**Aim of the exercise:** Copy out, unchanged, every line from the start of the records to the line that contains "DEFINITION. Operations shared", and stop there.

**Records for the exercise:**
* * *
-- ==== Sys2Proof/Machine/Ops.lean ====
section
/-! DEFINITION. Operations shared by every meaning: crew registers, the commit buffer and lookahead (R47 to R50, R100, R116),
regions and domains, raising a fault and posting its record (R55, R358 to R361, R418, R419), delivering a trap and
returning from it (R356, R357), performing buffered stores (R50, R222) and committing a heat. -/

namespace Sys2Proof.Machine

-- Crews and slots.

def teamKey (rk team : Nat) : Nat := rk * 2 ^ 48 + team
def crewKey (rk team no : Nat) : Nat := teamKey rk team * 16 + no

def Crew.slot (c : Crew) (n : Nat) : PcSlot := if n = 0 then c.s0 else c.s1
def Crew.setSlot (c : Crew) (n : Nat) (x : PcSlot) : Crew := if n = 0 then { c with s0 := x } else { c with s1 := x }
def PcSlot.free (x : PcSlot) : Bool := x.mask == 0
def PcSlot.none : PcSlot := { pc := 0, mask := 0, base := 0, chain := [], parked := false }

def State.setMem (s : State) (m : MemSys) : State := { s with mem := m }
def State.region (s : State) (rk : Nat) : Option Region := Tab.find s.regions rk
def State.team (s : State) (rk t : Nat) : Option Team := Tab.find s.teams (teamKey rk t)
def State.updRegion (s : State) (rk : Nat) (f : Region → Region) : State :=
  match Tab.find s.regions rk with
  | some r => { s with regions := Tab.put s.regions rk (f r) }
  | none => s

/-- Words of a region's RCB (Table 3-1). -/
def Region.word (r : Region) (n : Nat) : Nat := (r.w.getD n 0).toNat
def Region.lanes (r : Region) : Nat := bits (r.word 5) 52 6
def Region.crews (r : Region) : Nat := bits (r.word 5) 48 4 + 1
def Region.gx (r : Region) : Nat := bits (r.word 5) 0 16
def Region.gy (r : Region) : Nat := bits (r.word 5) 16 16
def Region.gz (r : Region) : Nat := bits (r.word 5) 32 16
def Region.grid (r : Region) : Nat := r.gx * r.gy * r.gz
def Region.barw (r : Region) : Nat := bits (r.word 6) 48 8
def Region.dstk (r : Region) : Nat := bits (r.word 6) 44 4 * 8
def Region.allot (r : Region) : Nat := bits (r.word 6) 32 9
def Region.fuse (r : Region) : Bool := (r.word 6).testBit 24
def Region.scru (r : Region) : Nat := bits (r.word 6) 16 6
def Region.l1u (r : Region) : Nat := bits (r.word 6) 8 6
def Region.regu (r : Region) : Nat := bits (r.word 6) 0 6
def Region.entry (r : Region) : DWord := r.w.getD 7 0
def Region.trape (r : Region) : DWord := r.w.getD 8 0
def Region.spill (r : Region) : Nat := r.word 9
def Region.tscr (r : Region) : Nat := bits (r.word 10) 32 16
def Region.spillc (r : Region) : Nat := bits (r.word 10) 0 32

-- Registers.

def Regs.rdV (r : Regs) (k : Nat) : Lanes := Tab.get r.v k zeroLanes
def Regs.rdTag (r : Regs) (k : Nat) : Nat := Tab.get r.tag k fmtBITS
def Regs.rdS (r : Regs) (n : Nat) : DWord := Tab.get r.s n 0
/-- p0 reads 1 in every lane (R99). -/
def Regs.rdP (r : Regs) (n : Nat) : Word := if n = 0 then BitVec.allOnes 32 else Tab.get r.p n 0

/-- Writes one register result; a lane outside the mask keeps its bits, the tag is written whatever the mask (R81). A write of
every lane removes an error of the store's words. -/
def Regs.put (r : Regs) (w : RegW) : Regs :=
  match w with
  | .v k m x t => { r with
      v := Tab.put r.v k (mergeLanes m (r.rdV k) x)
      tag := Tab.put r.tag k t
      errs := if m = BitVec.allOnes 32 then r.errs.filter (· != k) else r.errs }
  | .s n x => { r with s := Tab.put r.s n x }
  | .p n m x => { r with p := Tab.put r.p n ((Tab.get r.p n 0 &&& ~~~m) ||| (x &&& m)) }

/-- A vector register whose store words hold an uncorrectable error. -/
def Regs.bad (r : Regs) (k : Nat) : Bool := r.errs.contains k || (decide (k < 1024) && r.errs.contains 2048)

def Regs.puts (r : Regs) (ws : List RegW) : Regs := ws.foldl Regs.put r

/-- Fields of MODE (Table 7-5). -/
def modeGuard (m : BitVec 40) : Nat := bits m.toNat 0 3
def modeGinv (m : BitVec 40) : Bool := m.getLsbD 3
def modeFmt (m : BitVec 40) : Nat := bits m.toNat 4 5
def modeRnd (m : BitVec 40) : Rnd := ⟨bits m.toNat 9 3, m.getLsbD 12, m.getLsbD 13⟩
def modeSgn (m : BitVec 40) : Bool := m.getLsbD 14
def modeIw (m : BitVec 40) : Nat := bits m.toNat 15 2
def modeScope (m : BitVec 40) : Nat := bits m.toNat 20 3
def modeStore (m : BitVec 40) : Nat := bits m.toNat 23 2
def modeUse (m : BitVec 40) : Nat := bits m.toNat 25 3
def modeOrd (m : BitVec 40) : Nat := bits m.toNat 28 2
def modeCache (m : BitVec 40) : Nat := bits m.toNat 30 2
def modeQgrp (m : BitVec 40) : Nat := bits m.toNat 33 3

/-- The registers an instruction of the crew sees: the open heat's, else the committed ones (R49). -/
def Crew.regs (c : Crew) : Regs :=
  match c.heat with
  | some h => h.wrk
  | none => c.com

/-- The heat's window base, SLIDE included (R138). -/
def Heat.key (h : Heat) (code : Nat) : Nat := if code < 24 then h.base + code else 1000 + code

/-- Active lanes of a slot. -/
def Crew.active (c : Crew) (h : Heat) : Word := (c.slot h.slot).mask

/-- Guard over the lanes (R113, R125). -/
def Regs.guard (r : Regs) : Word :=
  let p := r.rdP (modeGuard r.mode)
  if modeGinv r.mode then ~~~p else p

/-- Contributing lanes: active with the guard true (R167). -/
def Crew.lanes (c : Crew) (h : Heat) : Word := c.active h &&& h.wrk.guard

/-- Lanes whose register slice is allocated (R38, R61): some launched lane of the slice has not exited, or a token entry
keeps it (R284). -/
def Crew.alloc (c : Crew) (l : Nat) : Bool :=
  let s := l / 8 * 8
  (List.range 8).any (fun i => c.launched.getLsbD (s + i) && (!c.exited.getLsbD (s + i) || !c.toks.isEmpty))

/-- Registers in use by a slot: lowest and highest (R59). -/
def PcSlot.inUse (x : PcSlot) : Nat × Nat := (x.chain.foldl (fun a r => min a r.caller) (if x.chain.isEmpty then 0 else 1023), x.base + 23)

def Crew.usesReg (c : Crew) (r : Nat) : Bool :=
  [c.s0, c.s1].any (fun x => !x.free && decide (x.inUse.1 ≤ r) && decide (r ≤ x.inUse.2))

-- Token blocks (Table 17-1).

def tokBase (w : DWord) : Nat := fieldOf w 0 10
def tokCount (w : DWord) : Nat := fieldOf w 10 9
def tokFmt (w : DWord) : Nat := fieldOf w 24 5
def Token.holds (t : Token) (r : Nat) : Bool := decide (tokBase t.word ≤ r) && decide (r < tokBase t.word + tokCount t.word)

/-- A register of a block whose token is away or returned (R284), or that a GIVE of the open heat has named (R282). -/
def Crew.away (c : Crew) (r : Nat) : Bool :=
  c.toks.any (fun t => t.holds r) || (match c.heat with
    | some h => h.gives.any (fun w => (Token.mk w false).holds r)
    | none => false)

/-- The token blocks of a crew, with those that its open heat gives. -/
def Crew.tokWords (c : Crew) : List DWord := c.toks.map (fun t => t.word) ++ (match c.heat with
    | some h => h.gives
    | none => [])

/-- Lowest and highest register in use by a slot, its open heat's base included (R59, R138). -/
def Crew.useRange (c : Crew) (n : Nat) : Option (Nat × Nat) :=
  let x := c.slot n
  if x.free then none
  else
    let hb := match c.heat with
      | some h => if h.slot = n then h.base else x.base
      | none => x.base
    some ((x.inUse).1, max x.base hb + 23)

/-- The crew as other crews' register accesses find it: what its open heat holds is not seen (R54, R108). -/
def Crew.seen (c : Crew) (own : Bool) : Crew := if own then c else { c with heat := none }

-- Ways an instruction does not complete.

/-- Why an instruction stops short: a fault, a synchronous trap, a wait, a class conflict, another agent's turn. -/
inductive Stop
  | fault (f : Fail) (lane : Option Nat)
  | trap (cause code : Nat)
  | wait (w : Wait)
  | conflict (va : Nat)
  /-- the state an instruction leaves that does not complete: it waits after part of its effect -/
  | held (s : State)
  /-- a failure, and the state that the translations before it leave (R54, R375) -/
  | after (s : State) (f : Fail)
  deriving DecidableEq, Repr

def stopIllegal : Stop := .fault ⟨cILLEGAL, 0, 0⟩ none
def stopFormat : Stop := .fault ⟨cFORMAT, 0, 0⟩ none
def stopAccess : Stop := .fault ⟨cACCESS, 0, 0⟩ none

/-- The first condition that holds gives the stop. -/
def firstStop : List (Bool × Stop) → Option Stop
  | [] => none
  | (b, s) :: r => if b then some s else firstStop r

-- Who a crew is.

def State.coreSt (s : State) (core : Nat) : CoreSt :=
  Tab.get s.cores core ⟨0, 0, 0, false, none, none, [], [], [], []⟩

def State.coreOf (s : State) (c : Crew) : Nat :=
  match s.team c.rk c.team with
  | some t => t.core
  | none => 0

def State.port1 (s : State) (core : Nat) : Port1 :=
  if (s.coreSt core).fused then ⟨some (fusedHolder (core / 96)), none, coreRouter (core / 96 * 96)⟩
  else ⟨some core, some (clusterHolder (core / 96)), coreRouter core⟩

def State.whoCrew (s : State) (id : Nat) (c : Crew) : Who :=
  let core := s.coreOf c
  let fdom := match s.region c.rk with
    | some r => r.fdom
    | none => 0
  ⟨fdom, c.rk, some core, core / 384, s.port1 core, some id⟩

/-- An engine key: kind 0 Miller, 1 Flume, 2 Tailrace; unit a cluster or a Tailrace engine. -/
def engKey (kind unit idx : Nat) : Nat := kind * 65536 + unit * 256 + idx
def engKind (k : Nat) : Nat := k / 65536
def engUnit (k : Nat) : Nat := k / 256 % 256
def engIdx (k : Nat) : Nat := k % 256

def Eng.start : Eng :=
  { saved := [], gen := 0, home := 0, running := false, rk := 0, team := 0, crew := 0, core := 0, pc := 0, s := [], p := [],
    mode := 0, entry := none, off := 0, rets := [], tiles := [], accs := [], deps := [], lfsr := [],
    xops := [], ents := [], fences := [], park := none, wait := .none, last := 0, pend := [] }

def State.eng (s : State) (k : Nat) : Option Eng := Tab.find s.engs k
def State.setEng (s : State) (k : Nat) (e : Eng) : State := { s with engs := Tab.put s.engs k e }

/-- An engine's ports (R416): the cluster L1, or the fused L1; a Tailrace has none, and enters the mesh at router 0 of die 0,
as the Headrace does (DESIGN CHOICE, log 84). -/
def State.whoEng (s : State) (k : Nat) (e : Eng) : Who :=
  let fdom := match s.region e.rk with
    | some r => r.fdom
    | none => 0
  let g := engUnit k
  if engKind k = 2 then ⟨fdom, e.rk, none, 0, ⟨none, none, 0⟩, none⟩
  else if (s.coreSt (g * 96)).fused then ⟨fdom, e.rk, none, g / 4, ⟨some (fusedHolder g), none, coreRouter (g * 96)⟩, none⟩
  else ⟨fdom, e.rk, none, g / 4, ⟨none, some (clusterHolder g), coreRouter (g * 96)⟩, none⟩

-- Fault records.

/-- The eight words of a record (Table 21-4). -/
def FaultRec.words (r : FaultRec) (seq : Nat) : List Nat :=
  [ seq % 2 ^ 32 * 2 ^ 32 + r.kind % 16 * 2 ^ 12 + r.sealed.toNat * 2 ^ 11 + r.nested.toNat * 2 ^ 10
      + r.image.toNat * 2 ^ 9 + r.cause % 256,
    (match r.flane with
      | some l => 2 ^ 37 + l % 32 * 2 ^ 32
      | none => 0) + r.lanes.toNat,
    r.rcb,
    r.teamn % 2 ^ 32 * 2 ^ 32 + r.core % 4096 * 2 ^ 20 + r.crew % 16 * 2 ^ 16 + r.slot % 2 * 2 ^ 15
      + r.eidx % 256 * 2 ^ 5 + r.off % 32,
    r.heatpc.toNat, r.wordpc.toNat, r.addr.toNat, r.info % 2 ^ 24 ]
* * *
**Response:**
-- ==== Sys2Proof/Machine/Ops.lean ====
section
/-! DEFINITION. Operations shared by every meaning: crew registers, the commit buffer and lookahead (R47 to R50, R100, R116),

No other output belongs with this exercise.